*REQUIRED ACTION:* Return all of the data exactly as given.

-------- DATA TO USE

-- ==== Sys2Proof/Laws/Limits.lean ====
section
/-! SUPPORT. What every operation and every row does to the hardware limits: nothing, once they are locked, unless it resets the
device. -/
namespace Sys2Proof.Machine

/-- The limits that a command's result leaves; `l` for one that changes nothing. -/
def Res.limitsOr (l : Limits) : Res → Limits
  | .ok _ s | .clamped _ s | .failWith _ _ s | .wait s => s.limits
  | .fail _ _ => l

/-- The limits that a row leaves. -/
def outLim (l : Limits) : Out → Limits
  | .next s => s.limits
  | _ => l

@[simp] theorem Res.limitsOr_ok (l : Limits) (p : List Byte) (s : State) : Res.limitsOr l (.ok p s) = s.limits := rfl
@[simp] theorem Res.limitsOr_clamped (l : Limits) (p : List Byte) (s : State) : Res.limitsOr l (.clamped p s) = s.limits := rfl
@[simp] theorem Res.limitsOr_failWith (l : Limits) (x : Status) (p : List Byte) (s : State) : Res.limitsOr l (.failWith x p s) = s.limits := rfl
@[simp] theorem Res.limitsOr_wait (l : Limits) (s : State) : Res.limitsOr l (.wait s) = s.limits := rfl
@[simp] theorem Res.limitsOr_fail (l : Limits) (x : Status) (p : List Byte) : Res.limitsOr l (.fail x p) = l := rfl
@[simp] theorem outLim_next (l : Limits) (s : State) : outLim l (.next s) = s.limits := rfl
@[simp] theorem ite_limits (c : Prop) [Decidable c] (a b : State) : (if c then a else b).limits = if c then a.limits else b.limits := apply_ite ..

@[simp] theorem forEach_limits {α : Type} (s : State) (xs : List α) (f : α → State → State) (h : ∀ x s, (f x s).limits = s.limits) :
    (s.forEach xs f).limits = s.limits := by
  unfold State.forEach
  induction xs generalizing s with
  | nil => rfl
  | cons x xs ih => rw [List.foldl_cons, ih, h]
@[simp] theorem foldl_limits {α : Type} (s : State) (xs : List α) (f : State → α → State) (h : ∀ x s, (f s x).limits = s.limits) :
    (xs.foldl f s).limits = s.limits := by
  induction xs generalizing s with
  | nil => rfl
  | cons x xs ih => rw [List.foldl_cons, ih, h]
@[simp] theorem foldl_pair_limits {α β : Type} (s : State × β) (xs : List α) (f : State × β → α → State × β)
    (h : ∀ x s, (f s x).1.limits = s.1.limits) : (xs.foldl f s).1.limits = s.1.limits := by
  induction xs generalizing s with
  | nil => rfl
  | cons x xs ih => rw [List.foldl_cons, ih, h]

----------------

*EXERCISE RESULT:*
-- ==== Sys2Proof/Laws/Limits.lean ====
section
/-! SUPPORT. What every operation and every row does to the hardware limits: nothing, once they are locked, unless it resets the
device. -/
namespace Sys2Proof.Machine

/-- The limits that a command's result leaves; `l` for one that changes nothing. -/
def Res.limitsOr (l : Limits) : Res → Limits
  | .ok _ s | .clamped _ s | .failWith _ _ s | .wait s => s.limits
  | .fail _ _ => l

/-- The limits that a row leaves. -/
def outLim (l : Limits) : Out → Limits
  | .next s => s.limits
  | _ => l

@[simp] theorem Res.limitsOr_ok (l : Limits) (p : List Byte) (s : State) : Res.limitsOr l (.ok p s) = s.limits := rfl
@[simp] theorem Res.limitsOr_clamped (l : Limits) (p : List Byte) (s : State) : Res.limitsOr l (.clamped p s) = s.limits := rfl
@[simp] theorem Res.limitsOr_failWith (l : Limits) (x : Status) (p : List Byte) (s : State) : Res.limitsOr l (.failWith x p s) = s.limits := rfl
@[simp] theorem Res.limitsOr_wait (l : Limits) (s : State) : Res.limitsOr l (.wait s) = s.limits := rfl
@[simp] theorem Res.limitsOr_fail (l : Limits) (x : Status) (p : List Byte) : Res.limitsOr l (.fail x p) = l := rfl
@[simp] theorem outLim_next (l : Limits) (s : State) : outLim l (.next s) = s.limits := rfl
@[simp] theorem ite_limits (c : Prop) [Decidable c] (a b : State) : (if c then a else b).limits = if c then a.limits else b.limits := apply_ite ..

@[simp] theorem forEach_limits {α : Type} (s : State) (xs : List α) (f : α → State → State) (h : ∀ x s, (f x s).limits = s.limits) :
    (s.forEach xs f).limits = s.limits := by
  unfold State.forEach
  induction xs generalizing s with
  | nil => rfl
  | cons x xs ih => rw [List.foldl_cons, ih, h]
@[simp] theorem foldl_limits {α : Type} (s : State) (xs : List α) (f : State → α → State) (h : ∀ x s, (f s x).limits = s.limits) :
    (xs.foldl f s).limits = s.limits := by
  induction xs generalizing s with
  | nil => rfl
  | cons x xs ih => rw [List.foldl_cons, ih, h]
@[simp] theorem foldl_pair_limits {α β : Type} (s : State × β) (xs : List α) (f : State × β → α → State × β)
    (h : ∀ x s, (f s x).1.limits = s.1.limits) : (xs.foldl f s).1.limits = s.1.limits := by
  induction xs generalizing s with
  | nil => rfl
  | cons x xs ih => rw [List.foldl_cons, ih, h]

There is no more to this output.